Xarray Integration¶
Integration utilities for Xarray data structures.
This module provides tools to bridge JAX tensors with xarray, allowing symbolic labeling of neural outputs and trained logical weights.
- jlnn.utils.xarray_utils.extract_weights_to_xarray(weights: Array, input_labels: List[str], gate_name: str) DataArray[source]¶
Extracts trained logic weights into a labeled xarray DataArray.
In LNN, weights w >= 1.0 represent the importance of an antecedent. This function creates a structured view of these weights, mapping each value to its symbolic predicate name.
- Parameters:
weights – JAX array of weights from a logical gate.
input_labels – Symbolic names of the inputs (e.g., [‘A’, ‘B’]).
gate_name – Name of the gate these weights belong to.
- Returns:
Labeled weights with ‘input’ dimension.
- Return type:
xr.DataArray
- jlnn.utils.xarray_utils.model_to_xarray(gate_outputs: Dict[str, Array], sample_labels: List[str]) Dataset[source]¶
Converts logical model outputs into a labeled xarray Dataset.
By mapping raw (batch, 2) tensors to a Dataset with ‘sample’ and ‘bound’ dimensions, we enable powerful scientific indexing and visualization of truth intervals.
- Parameters:
gate_outputs – Mapping of gate names to their [L, U] output tensors.

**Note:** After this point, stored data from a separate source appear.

/-! `complete(code)` writes RESULT, DONE, phase and op (60_exceptions.md R241): field by field. -/

@[simp] theorem Block.complete_portEn (c : Result) (b : Block) : (b.complete c).portEn = b.portEn := rfl
@[simp] theorem Block.complete_irqEn (c : Result) (b : Block) : (b.complete c).irqEn = b.irqEn := rfl
@[simp] theorem Block.complete_done (c : Result) (b : Block) : (b.complete c).done = true := rfl
@[simp] theorem Block.complete_result (c : Result) (b : Block) : (b.complete c).result = c := rfl
@[simp] theorem Block.complete_valid (c : Result) (b : Block) : (b.complete c).valid = b.valid := rfl
@[simp] theorem Block.complete_rxDrop (c : Result) (b : Block) : (b.complete c).rxDrop = b.rxDrop := rfl
@[simp] theorem Block.complete_busyWr (c : Result) (b : Block) : (b.complete c).busyWr = b.busyWr := rfl
@[simp] theorem Block.complete_rxcnt (c : Result) (b : Block) : (b.complete c).rxcnt = b.rxcnt := rfl
@[simp] theorem Block.complete_crc (c : Result) (b : Block) : (b.complete c).crc = b.crc := rfl
@[simp] theorem Block.complete_txf (c : Result) (b : Block) : (b.complete c).txf = b.txf := rfl
@[simp] theorem Block.complete_txbuf (c : Result) (b : Block) : (b.complete c).txbuf = b.txbuf := rfl
@[simp] theorem Block.complete_txlen (c : Result) (b : Block) : (b.complete c).txlen = b.txlen := rfl
@[simp] theorem Block.complete_rxbuf (c : Result) (b : Block) : (b.complete c).rxbuf = b.rxbuf := rfl
@[simp] theorem Block.complete_rxf (c : Result) (b : Block) : (b.complete c).rxf = b.rxf := rfl
@[simp] theorem Block.complete_dlen (c : Result) (b : Block) : (b.complete c).dlen = b.dlen := rfl
@[simp] theorem Block.complete_tSettle (c : Result) (b : Block) : (b.complete c).tSettle = b.tSettle := rfl
@[simp] theorem Block.complete_tDrain (c : Result) (b : Block) : (b.complete c).tDrain = b.tDrain := rfl
@[simp] theorem Block.complete_tRxto (c : Result) (b : Block) : (b.complete c).tRxto = b.tRxto := rfl
@[simp] theorem Block.complete_phase (c : Result) (b : Block) : (b.complete c).phase = .idle := rfl
@[simp] theorem Block.complete_op (c : Result) (b : Block) : (b.complete c).op = .none := rfl
@[simp] theorem Block.complete_tDead (c : Result) (b : Block) : (b.complete c).tDead = b.tDead := rfl
@[simp] theorem Block.complete_tOpen (c : Result) (b : Block) : (b.complete c).tOpen = b.tOpen := rfl
@[simp] theorem Block.complete_txIdx (c : Result) (b : Block) : (b.complete c).txIdx = b.txIdx := rfl
@[simp] theorem Block.complete_rxN (c : Result) (b : Block) : (b.complete c).rxN = b.rxN := rfl

/-! Acceptance writes DONE and RESULT (30_encoding.md R95): field by field. -/

@[simp] theorem Block.accept_portEn (b : Block) : (b.accept).portEn = b.portEn := rfl
@[simp] theorem Block.accept_irqEn (b : Block) : (b.accept).irqEn = b.irqEn := rfl
@[simp] theorem Block.accept_done (b : Block) : (b.accept).done = false := rfl
@[simp] theorem Block.accept_result (b : Block) : (b.accept).result = .ok := rfl
@[simp] theorem Block.accept_valid (b : Block) : (b.accept).valid = b.valid := rfl
@[simp] theorem Block.accept_rxDrop (b : Block) : (b.accept).rxDrop = b.rxDrop := rfl
@[simp] theorem Block.accept_busyWr (b : Block) : (b.accept).busyWr = b.busyWr := rfl
@[simp] theorem Block.accept_rxcnt (b : Block) : (b.accept).rxcnt = b.rxcnt := rfl
@[simp] theorem Block.accept_crc (b : Block) : (b.accept).crc = b.crc := rfl
@[simp] theorem Block.accept_txf (b : Block) : (b.accept).txf = b.txf := rfl
@[simp] theorem Block.accept_txbuf (b : Block) : (b.accept).txbuf = b.txbuf := rfl
@[simp] theorem Block.accept_txlen (b : Block) : (b.accept).txlen = b.txlen := rfl
@[simp] theorem Block.accept_rxbuf (b : Block) : (b.accept).rxbuf = b.rxbuf := rfl
@[simp] theorem Block.accept_rxf (b : Block) : (b.accept).rxf = b.rxf := rfl
@[simp] theorem Block.accept_dlen (b : Block) : (b.accept).dlen = b.dlen := rfl
@[simp] theorem Block.accept_tSettle (b : Block) : (b.accept).tSettle = b.tSettle := rfl
@[simp] theorem Block.accept_tDrain (b : Block) : (b.accept).tDrain = b.tDrain := rfl
@[simp] theorem Block.accept_tRxto (b : Block) : (b.accept).tRxto = b.tRxto := rfl
@[simp] theorem Block.accept_phase (b : Block) : (b.accept).phase = b.phase := rfl
@[simp] theorem Block.accept_op (b : Block) : (b.accept).op = b.op := rfl
@[simp] theorem Block.accept_tDead (b : Block) : (b.accept).tDead = b.tDead := rfl
@[simp] theorem Block.accept_tOpen (b : Block) : (b.accept).tOpen = b.tOpen := rfl
@[simp] theorem Block.accept_txIdx (b : Block) : (b.accept).txIdx = b.txIdx := rfl
@[simp] theorem Block.accept_rxN (b : Block) : (b.accept).rxN = b.rxN := rfl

sample_labels – Names for the samples in the batch (e.g., individual IDs).
- Returns:
Multi-dimensional dataset containing truth intervals.
- Return type:
xr.Dataset
This module allows exporting model outputs to the xarray.Dataset format. This brings advantages such as:
* Labelled dimensions: Access to data via predicate names instead of numerical indices.
* Advanced indexing: Easy filtering of samples that exhibit high uncertainty.
* Serialization: Easy saving of experimental results in NetCDF format.